Life is Good!

The crush is over, and a good one it was. The rains have begun, lightly at first, but gaining in intensity. The San Francisco Giants have won a very exciting World Series. Yes, life is very good indeed!

In the cellar our crew took in the last of our clients’ grapes in mid October. Our own wines are in varying stages of development: some are going through malolactic fermentation; some are aging “sue lee” in barrel; others are chilling, settling and cold stabilizing. All our harvesting and crush equipment is being cleaned and stored. We will bottle wine for clients in December, and prepare our 2014 Russian River Valley Rose of Pinot Noir and 2014 Russian River Valley Pinot Gris for bottling right after the first of the year.

October was another busy month. I spent a week in New York with our distribution team and was heartened by the reception of our wines, particularly the Russian River Chardonnay and Pinot Noir. Closer to home, we celebrated our End-of-Harvest Party with chili, lots of Taft Street wine, and an online streaming of Game Four of the World Series. Marketing Manager Jake Martini and Lizzy enjoyed a belated honeymoon.

This weekend (November 1 – 2) the Wine Road’s annual Food and Wine Affair takes place, and we will offer our 2012 Alexander Valley Merlot with Taft Street Toffee (see this month’s Mike’s Kitchen for recipe). Next week I am off to Southern California to work the marketplace.

It’s time to start thinking about the Holidays.
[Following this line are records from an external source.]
/-- Note a branch of an express write as its first datagram passes, in place of an earlier one. -/
def State.notePassage (s : State) (x : Passage) : State :=
  { s with passages := (s.passages.filter fun y => !(y.out == x.out && y.origin == x.origin)) ++ [x] }

/-- Pass express traffic on by port `q` to those of its destinations that lie beyond it. The first datagram of a write says how long the write
is; its branch is noted for what comes back. Nothing of the stream goes on by a branch that has been pruned (R278). -/
def State.passOn (portIn vc origin : Nat) (dests : List W64) (data : List Byte) (length stall : Nat) (s : State) (q : Nat) : State :=
  if s.portUp q then
    let vc := if portAxis q = portAxis portIn then vc else 0
    let beyond := dests.filter fun d => s.nextPort d == some q
    if length = 0 && ((s.passage origin q).map (·.pruned)).getD false then s
    else
      (if length = 0 then s else s.notePassage ⟨portIn, origin, q, beyond, stall, false⟩).sendRequest q (priorityOf true (s.linkVc q vc))
        (.forwarded origin beyond data length stall)
  else s.sendReply portIn true 0 (.nack origin .peerLost)

/-- `EXPRESS_FORWARD`: the datagram goes on towards its modules without entering a hall, once on each port where their routes part (R278);
where a next link is not UP, a negative acknowledgement goes back. What is for this module is not forwarded. -/
def State.expressForward (s : State) (portIn vc origin : Nat) (dests : List W64) (data : List Byte) (length stall : Nat) : State :=
  let ports := dests.foldl (fun acc d => match s.nextPort d with
    | some q => insertNat acc q
    | none => acc) []
  if s.ready && s.portUp portIn then
    ports.foldl (State.passOn portIn vc origin dests data length stall) (s.takeIn portIn origin (priorityOf true vc))
  else s

/-! ### Remote writes, at the receiver (R276, R277, R288, R319) -/

/-- What stops a write through a window by where its base lies (R37): an absent hall, a reserved space, bit or offset, space 4, and space 5,
which commands of the operator's rings alone reach (R353). -/
def State.baseRefusal (s : State) (base : Nat) : Option Status :=
  if s.addrAbsent base then some .engineAbsent
  else if !addrShapeOk base || addrSpace base == 5 then some .access
  else none

/-- R276: the status that a first datagram is refused with, if it is; a window of a lost hall is absent (R288), and bytes beyond the limit of
their region are not written (R37). -/
def State.acceptRefusal (s : State) (h : RemoteHead) : Option Status :=
  let a := h.address.toNat
  let key := windowKey (peerHall a) (peerWindow a)
  let w := s.window key
  if !s.hallHere (peerHall a) then some .engineAbsent
  else if !winOpen w || winGen w != h.generation then some .windowClosed
  else if h.sourceOwner != operatorOwner && winOwner w != h.sourceOwner then some .access
  else if (s.baseRefusal (winBase w)).isSome then s.baseRefusal (winBase w)
  else if winFormat w != h.sourceFormat || !winPacked w || s.meetsCtxTable (winBase w + peerOffset a) h.sourceBytes then some .access
  else if peerOffset a + h.sourceBytes > winExtent w then some .lengthBound
  else if h.sourceBytes ≠ 0 && !rangeOk (winBase w + peerOffset a) h.sourceBytes then some .access
  else if winOwner w != operatorOwner && (addrSpace (winBase w) == 2 || addrSpace (winBase w) == 3) && !s.keyValid (winOwner w) then some .key
  else none

/-- Whether an address is this module's own. -/
def State.addressedHere (s : State) (a : Nat) : Bool := (s.awayAxes a).isEmpty

/-- The bytes a receiver takes in before it places them: a whole sealed chunk of a push, or whatever one datagram brings. -/
def Receiving.chunkLength (r : Receiving) : Nat := Nat.min 65536 (r.head.sourceBytes - r.got) + 16

/-- The port by which axis-class traffic that came in on port `p` goes on round its axis, on the same lane (R262). -/
def onwardPort (p : Nat) : Nat := axisPort (portAxis p) (!portPlus p) (p % 2)

/-- The chunks of a write: 64 KiB each. -/
def chunkCount (n : Nat) : Nat := (n + 65535) / 65536

/-- The first datagram of an axis-class write for another module of the axis goes on, and its transit is noted (R262). It waits for a channel of
the port it leaves by (R263). -/
def State.passWrite (s : State) (p : Nat) (h : RemoteHead) : State :=
  let q := onwardPort p
  let prio := priorityOf h.express h.vc
  if h.express || s.awayAxes h.address.toNat != [portAxis p] || !s.portUp q then s.takeIn p h.origin prio
  else if s.channelRoom q (some (peerHall h.address.toNat)) then
    let vc := s.linkVc q h.vc
    let x : Transit := ⟨p, h.origin, q, vc, peerHall h.address.toNat, h.sourceBytes, chunkCount h.sourceBytes⟩
    let s := s.takeIn p h.origin prio
    ({ s with transits := if h.sourceBytes = 0 then s.transits else s.transits ++ [x] } : State).sendRequest q (priorityOf false vc) (.head { h with vc := vc })
  else s.bufferIn p h.origin prio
We will participate in Wine Club Route #116 over the November 22/23 weekend. Members of individual wine clubs will enjoy the same privileges as other winery club members. This is a particularly good way to introduce yourself to the wonderful wines of western Russian River Valley.
Hope to see you all over the Holidays.

A Toast to the Season!

Mike Tierney
President, Taft Street Winery

Taft Street Toffee

This is a rich, easy-to-prepare dessert that matches well with a full bodied red like the Taft Street 2112 Alexander Valley Merlot. We are serving the pairing at this weekend’s gala – 2014 Wine Road Food and Wine Affair.


  • 2 cups butter (preferably local/organic)
  • 2 cups sugar
  • 2 cups quality semi sweet or dark chocolate, broken into bits
  • 1 cup almonds, toasted and chopped
  • Pinch of salt flakes


  1. Combine butter, sugar and pinch of salt. Cook over medium heat until temperature reaches 285, stirring occasionally.
  2. Cover a large sheet with parchment paper, and pour toffee onto sheet, spreading evenly.
  3. Spread chocolate over toffee until melted. Sprinkle nuts on top and add a pinch of salt flakes.
  4. Cool, refrigerate, cut into chunks – and enjoy!

Provides accompaniment for several bottles of Merlot.